In a class I led yesterday about the Charlottesville terrorism, I asked an African-American physician and a Native American lawyer what those of us who have been on the receiving end of unfair levels of white privilege might do to help. The doctor said, “Befriend a person of color, not just as a token gesture. Really love someone of color. Get to know what it’s like to be them.” The lawyer echoed her suggestion. It might sound like a small thing, too small to make a difference. But maybe we can start there. Ask a Muslim person or a gay person or a Native American person or a Black person or a white male, “What is it like to be you?”

I think truth and reconciliation is in order. We need to talk about what hurts and listen generously to one another, even if it’s hard to listen to a hate-spewing KKK member or a self-righteous, pseudo-spiritual, abusive-to-the-abuser counter-protestor. We need to befriend people of different races and be curious when we ask, “What is it like to be you?” We need to listen. We need to feel their pain in our own hearts. We need to apologize, even if we didn’t personally perpetrate those crimes against humanity. We need to witness our own shadow parts, the parts we have disavowed and send into exile, the parts that might have grown into a white supremacist if we had been subjected to the same traumas and conditioning they were. We need to realize “There but by the grace of God go I.”

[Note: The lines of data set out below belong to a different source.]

-- ==== Sys2Proof/Safety.lean ====
section
/-! DEFINITION. What counts as a safe step and as a sound state, in the terms the claims use. -/

namespace Sys2Proof

open Machine

/-- Byte address j of a transaction, modulo 2^48 (R5). -/
def Txn.byteAddr (t : Txn) (j : Nat) : Nat := (t.addr.toNat + j) % 2 ^ 48

/-- The span of a transaction's first byte. -/
def Txn.span (t : Txn) : Nat := spanOf t.addr.toNat

/-- Offset in its span of a transaction's first byte. -/
def Txn.offset (t : Txn) : Nat := t.addr.toNat % 2 ^ 25

/-- A write that its channel does not refuse at hand-over: an aligned PCM16 write, a PCM8 write, or a RAW write of one whole
unit whose record passes its test (R87, R168). -/
def Txn.handed (t : Txn) (view : Nat) : Prop :=
  (view = 0 ∧ t.offset % 2 = 0 ∧ t.len % 2 = 0) ∨ view = 1 ∨
  (view = 3 ∧ t.offset % 128 = 0 ∧ t.len = 128 ∧ testImport (bytesAt t.data 0 80) = none)

end Sys2Proof

namespace Sys2Proof.Machine

open Sys2Proof

/-- The outcome is a next state of which `P` holds. -/
def NextWith (o : Host.Outcome State Fault Refusal) (P : State → Prop) : Prop := ∃ t, o = .next t ∧ P t

/-- A property that every step keeps, from every state that has it. -/
def StepKeeps (P : State → Prop) : Prop := ∀ s t, P s → step s = .next t → P t

/-! ### What changes: the state with groups of fields set aside -/

/-- The state with the fields set aside that taking a command and reporting change: the command consumer
and its fetch, the last result, the notice ring's indices, flags and marks, and the issued requests. -/
def State.body (s : State) : State :=
  { s with consumer := 0, fetching := false, cfgPending := false, lastResult := .done, lastSlot := 0
           prod := 0, overflow := false, lost := 0, loud := [], portOut := [] }

/-- The state with the fields set aside that posting a notice changes: the notice ring's producer index,
overflow flag, lost count and marks, and the issued requests (R178). -/
def State.unreported (s : State) : State :=
  { s with prod := 0, overflow := false, lost := 0, loud := [], portOut := [] }

/-- The body with the transaction table set aside. -/
def State.entryMask (s : State) : State := { s.body with entries := [] }

/-- The body with what serving reads changes set aside: entries, decode cache, request queue, room waiting list. -/
def State.readMask (s : State) : State :=
  { s.body with entries := [], cache := [], drq := [], room := [], roomDue := 0 }

/-- The body with what finishing and placing frames changes set aside: channels, letters and their free
entries, bins, the decode cache and the cursors' targets. -/
def State.recMask (s : State) : State :=
  { s.body with channels := [], letters := [], freeSegs := 0, bins := [], freeBins := [], cache := []
                cursors := [] }

/-- The body with what writes to a letter change set aside: as `recMask`, the entries and the raw path. -/
def State.writeMask (s : State) : State := { s.recMask with entries := [], raw := [] }

/-! ### What is reported -/

/-- Commands are fetched and judged by their own rules: one has been fetched, and the part is RUNNING. -/
def State.takes (s : State) : Prop := s.fetching = true ∧ s.part = .running

/-- A post is written at once (R178 step 3): configured, no overflow outstanding, and room in the ring. -/
def State.canPost (s : State) : Prop := s.part ≠ .unconfigured ∧ s.overflow = false ∧ s.ringFull = false

/-- One of the part's own writes on the memory port (R52, R178, R180). -/
def partWrite (addr : Nat) (data : List Byte) : PortReq :=
  { entry := none, write := true, addr := BitVec.ofNat 48 addr, len := data.length
    strobes := List.replicate data.length true, data := data }

/-- One of the part's own reads on the memory port (R52, R174, R176). -/
def partRead (addr len : Nat) : PortReq :=
  { entry := none, write := false, addr := BitVec.ofNat 48 addr, len := len, strobes := [], data := [] }

/-- The write of a notice at the producer index, stamped with the timestamp counter (R178). -/
def State.noticeWrite (s : State) (n : Notice) : PortReq :=
  partWrite ((s.cfg.getD default).ringBase + 64 * s.prod) (n.bytes s.tsc)

/-- From s to t, the first request issued is the write of notice n. -/
def Announces (n : Notice) (s t : State) : Prop :=
  ∃ later, t.portOut = s.portOut ++ s.noticeWrite n :: later

/-- From s to t, the first request issued is the write of notice a and, where the ring has room for both, the write of notice b comes next
but for a's status block. -/
def AnnouncesThen (a b : Notice) (s t : State) : Prop :=
  Announces a s t ∧
  let s' : State := { s with prod := (s.prod + 1) % s.ringSize }
  s'.canPost → ∃ first status later, t.portOut = s.portOut ++ first :: status :: s'.noticeWrite b :: later

/-- A command taken from s ends in t with result r: the effect on everything else is that of `e`, the
result and the slot are recorded, the consumer index advances, and when the ring has room COMMAND_DONE is the
first request issued and the only notice (R22, R174, R175). -/
structure Answered (letter unit : Option Nat) (r : Result) (detail : List Byte) (e s t : State) : Prop where
  effect : t.body = e.body
  result : t.lastResult = r
  slot : t.lastSlot = s.consumer
  taken : t.consumer = (s.consumer + 1) % 64
  notice : s.canPost → Announces (commandDone s.consumer letter unit r detail) s t
  once : s.canPost → t.prod = (s.prod + 1) % s.ringSize

/-- The subject fields of a ring command's record: its letter, and its channel or cursor (R175, log 10). -/
def commandSubject (i : Instr) : Option Nat × Option Nat :=
  match i with
  | .letterOpen l c _ _ => (some l.toNat, some c.toNat)
  | .letterClose l | .letterFile l | .letterDiscard l | .letterQuery l => (some l.toNat, none)
  | .letterHold l _ => (some l.toNat, none)
  | .channelSet c _ _ _ _ => (none, some c.toNat)
  | .cursorAttach c l _ _ => (some l.toNat, some c.toNat)
  | .cursorDetach c => (none, some c.toNat)
  | .cursorStep c _ _ => (none, some c.toNat)
  | .cursorRate c _ _ _ _ => (none, some c.toNat)
  | .cursorTarget c _ _ => (none, some c.toNat)
  | .cueAdd l _ _ _ _ => (some l.toNat, none)
  | .cueRemove l _ _ => (some l.toNat, none)
  | .powerOnReset | .resetRelease _ | .linkReset | .linkResetRelease | .transactionAccept _ _
  | .memoryResponse _ _ _ | .responseTaken _ | .holdExpiry _ | .commandProducerIndexWrite _
  | .noticeConsumerIndexWrite _ | .badCommand _ | .configure | .configurationReadAnswer _ _
  | .poolReset _ | .poolResetEnd | .closeCompletion _ | .discardWalkStep | .encodeGrant _
  | .codingComplete _ | .encodeJobComplete _ _ | .decodeGrant _ | .decodeReadAnswer _ _ _
  | .decodeJobComplete _ | .roomWaitingLookup | .writeTaken _ | .runBegin _
  | .timeSlotReadAnswer _ _ _ _ | .exportReadAnswer _ _ _ _ | .importWriteAnswer _ _ _ => (none, none)

/-- The commands that Table 10-5 lists. -/
def knownCommand (i : Instr) : Bool :=
  match i with
  | .configure | .poolReset _ | .letterOpen _ _ _ _ | .letterClose _
  | .letterFile _ | .letterHold _ _ | .letterDiscard _ | .letterQuery _
  | .channelSet _ _ _ _ _ | .cursorAttach _ _ _ _ | .cursorDetach _ | .cursorStep _ _ _
  | .cursorRate _ _ _ _ _ | .cursorTarget _ _ _ | .cueAdd _ _ _ _ _ | .cueRemove _ _ _ => true
  | .powerOnReset | .resetRelease _ | .linkReset | .linkResetRelease | .transactionAccept _ _
  | .memoryResponse _ _ _ | .responseTaken _ | .holdExpiry _ | .commandProducerIndexWrite _
  | .noticeConsumerIndexWrite _ | .badCommand _ | .configurationReadAnswer _ _
  | .poolResetEnd | .closeCompletion _ | .discardWalkStep | .encodeGrant _
  | .codingComplete _ | .encodeJobComplete _ _ | .decodeGrant _ | .decodeReadAnswer _ _ _
  | .decodeJobComplete _ | .roomWaitingLookup | .writeTaken _ | .runBegin _
  | .timeSlotReadAnswer _ _ _ _ | .exportReadAnswer _ _ _ _ | .importWriteAnswer _ _ _ => false

/-- A command that is taken from the ring in this step (R174): a fetched record that is judged or executed,
or the configuration block's answer that ends a CONFIGURE. -/
def takenFromRing (c : Instr) (s : State) : Prop :=
  ((knownCommand c = true ∨ ∃ k, c = .badCommand k) ∧ s.fetching = true ∧
    (c = .configure → s.part ≠ .unconfigured)) ∨
  ((∃ code data, c = .configurationReadAnswer code data) ∧ s.cfgPending = true)

/-- A byte address lies in an area of `n` bytes from a base. -/
def inArea (base n a : Nat) : Prop := base ≤ a ∧ a < base + n

/-! ### Transactions -/

/-- The link port accepts a transaction into entry n: both resets released and the entry free (R8, R18, R19). -/
def linkOpen (n : Nat) (s : State) : Prop := s.resetPin = false ∧ s.linkResetPin = false ∧ s.entry n = none

/-- A transaction that passes every test of Table 1-3: it lies in one claimed span of an enabled view, with a number
the view names, the part is not RESETTING, and a write goes to a writable view with every strobe set. -/
structure Serves (t : Txn) (view num : Nat) (s : State) : Prop where
  oneSpan : spanOf (t.byteAddr (t.len - 1)) = t.span
  aperture : ∃ c, s.cfg = some c ∧ t.span / 2 ^ 13 = c.apTop ∧ c.enabled view = true
  viewIs : spanView t.span = view
  numIs : spanNum t.span = num
  named : view < 4 ∨ (view = 4 ∧ num < 32)
  notResetting : s.part ≠ .resetting
  writable : t.write = true → (view = 0 ∨ view = 1 ∨ view = 3) ∧ t.strobes.contains false = false

/-- The ACCESS_REFUSED notice of a transaction (R7, Table 10-8): subject by view, refusing channel, and view, direction, link ID and
offset of the first byte. -/
def refusalNotice (t : Txn) (view num : Nat) (chan : Option Nat) (r : Reason) : Notice :=
  { kind := .accessRefused, ringSlot := 0
    letter := if view < 4 then some num else none
    unit := match chan with
      | some c => some c
      | none => if view = 4 then some num else none
    code := r.code
    detail := [BitVec.ofNat 8 view, if t.write then 1 else 0, t.id, 0] ++ leBytes 4 t.offset }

We need to tell our stories and hold space for those stories to be witnessed with generous openhearted care. We need to call upon our faith to comfort the scared parts in ourselves and use that inner security to look out for our brothers and sisters who feel unsafe right now. We need to be allies, even if it’s hard to resist the temptation to polarize.

Whether you’re one who has enjoyed the benefits of white privilege or one who feels victimized by your lack of it, let us come together—in love, in prayer, in shared intention. As this historic solar eclipse comes our way, let us join together with optimism and hope for unity as we all gaze upon the same sun and moon that shine their light and reflect the darkness within us all.